-- ==== Sys2Proof/Machine/Hash.lean ====
section
/-!
DEFINITION. Sys2Proof/Machine/Hash.lean: the two checks that the spec names by their standards: SHA3-512 (FIPS 202), of the
Curator's digests and change log (R425, R431, R436), and CRC-64 (ECMA-182), of image uploads (R304). Their definitions are
those standards' (PRESUMED, log 61).
-/
namespace Sys2Proof.Machine

/-! ## SHA3-512

The 1,600-bit state is a list of 25 words; word x + 5y is lane (x, y). -/

abbrev Sponge := List (BitVec 64)

def wordOf (a : Sponge) (i : Nat) : BitVec 64 := a.getD i 0

/-- Parity of the five words of column x, for x modulo 5. -/
def columnParity (a : Sponge) (x : Nat) : BitVec 64 :=
  a.zipIdx.foldl (fun acc w => if w.2 % 5 = x % 5 then acc ^^^ w.1 else acc) 0

/-- θ: each word takes the parities of the column before and, turned by one, of the column after. -/
def mixColumns (a : Sponge) : Sponge :=
  a.mapIdx fun i w => w ^^^ columnParity a (i + 4) ^^^ (columnParity a (i + 1)).rotateLeft 1

/-- ρ and π in one walk over the words but word 0: from place (x, y) the word `cur` goes on to place (y, 2x + 3y), turned by the t-th
triangular number, and what stood there is carried on. -/
def turnAndMove : Nat → Nat → Nat × Nat → BitVec 64 → Sponge → Sponge
  | 0, _, _, _, a => a
  | n + 1, t, (x, y), cur, a =>
    let z := (2 * x + 3 * y) % 5
    let i := y + 5 * z
    turnAndMove n (t + 1) (y, z) (wordOf a i) (a.set i (cur.rotateLeft (t * (t + 1) / 2 % 64)))

/-- χ: within its row a word takes the two that follow it. -/
def mixRows (a : Sponge) : Sponge :=
  a.mapIdx fun i w =>
    let at_ (d : Nat) := wordOf a (i / 5 * 5 + (i % 5 + d) % 5)
    w ^^^ (~~~at_ 1 &&& at_ 2)

/-- The shift register of x⁸ + x⁶ + x⁵ + x⁴ + 1 that ι draws its bits from. -/
def roundLfsr (r : Nat) : Nat := if 128 ≤ r then (2 * r) ^^^ 0x171 else 2 * r

/-- ι: seven bits of the register go to bits 2^j − 1 of word 0. -/
def roundBits : Nat → Nat → Nat → BitVec 64 → BitVec 64 × Nat
  | 0, _, r, w => (w, r)
  | n + 1, j, r, w => roundBits n (j + 1) (roundLfsr r) (if r % 2 = 1 then w ^^^ BitVec.ofNat 64 (2 ^ (2 ^ j - 1)) else w)

/-- One round, with the register as the round before has left it. -/
def spongeRound (x : Sponge × Nat) : Sponge × Nat :=
  let m := mixColumns x.1
  let b := mixRows (turnAndMove 24 1 (1, 0) (wordOf m 1) m)
  let k := roundBits 7 0 x.2 (wordOf b 0)
  (b.set 0 k.1, k.2)

/-- The permutation: 24 rounds. -/
def permute (a : Sponge) : Sponge := ((List.range 24).foldl (fun x _ => spongeRound x) (a, 1)).1

/-- Bytes of a block at the rate of SHA3-512. -/
def sha3Rate : Nat := 72

/-- The message with the domain bits 01 and the padding 1 0… 1. -/
def sha3Padded (m : List Byte) : List Byte :=
  let fill := sha3Rate - (m.length + 1) % sha3Rate
  let l := m ++ 0x06 :: List.replicate (fill % sha3Rate) 0
  l.dropLast ++ [l.getLastD 0 ||| 0x80]

/-- One block goes into the state. -/
def absorbBlock (a : Sponge) (block : List Byte) : Sponge :=
  permute (a.mapIdx fun i w => w ^^^ BitVec.ofNat 64 (leNat (slice block (8 * i) 8)))

def absorbAll : Nat → Sponge → List Byte → Sponge
  | 0, a, _ => a
  | n + 1, a, m => absorbAll n (absorbBlock a (m.take sha3Rate)) (m.drop sha3Rate)

/-- SHA3-512; byte i of the digest is bits 8i + 7 to 8i. -/
def sha3_512 (m : List Byte) : BitVec 512 :=
  let p := sha3Padded m
  let a := absorbAll (p.length / sha3Rate) (List.replicate 25 0) p
  BitVec.ofNat 512 (((a.take 8).zipIdx).foldl (fun d w => d + w.1.toNat * 2 ^ (64 * w.2)) 0)

/-! ## CRC-64 -/

/-- Eight shifts of the CRC register by the polynomial of ECMA-182. -/
def crc64Byte (v : BitVec 64) (b : Byte) : BitVec 64 :=
  (List.range 8).foldl (fun v _ => if v.msb then v <<< 1 ^^^ 0x42F0E1EBA9EA3693 else v <<< 1)
    (v ^^^ b.zeroExtend 64 <<< 56)

def crc64 (m : List Byte) : BitVec 64 := m.foldl crc64Byte 0

end Sys2Proof.Machine
end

------------

_About this exercise_. Beginning with the line that has "w ^^^ (~~~at_ 1 &&& at_ 2)" and ending with the line that has "of word 0. -/", set down the lines above exactly and include no others.

_Response_.
    w ^^^ (~~~at_ 1 &&& at_ 2)

/-- The shift register of x⁸ + x⁶ + x⁵ + x⁴ + 1 that ι draws its bits from. -/
def roundLfsr (r : Nat) : Nat := if 128 ≤ r then (2 * r) ^^^ 0x171 else 2 * r

/-- ι: seven bits of the register go to bits 2^j − 1 of word 0. -/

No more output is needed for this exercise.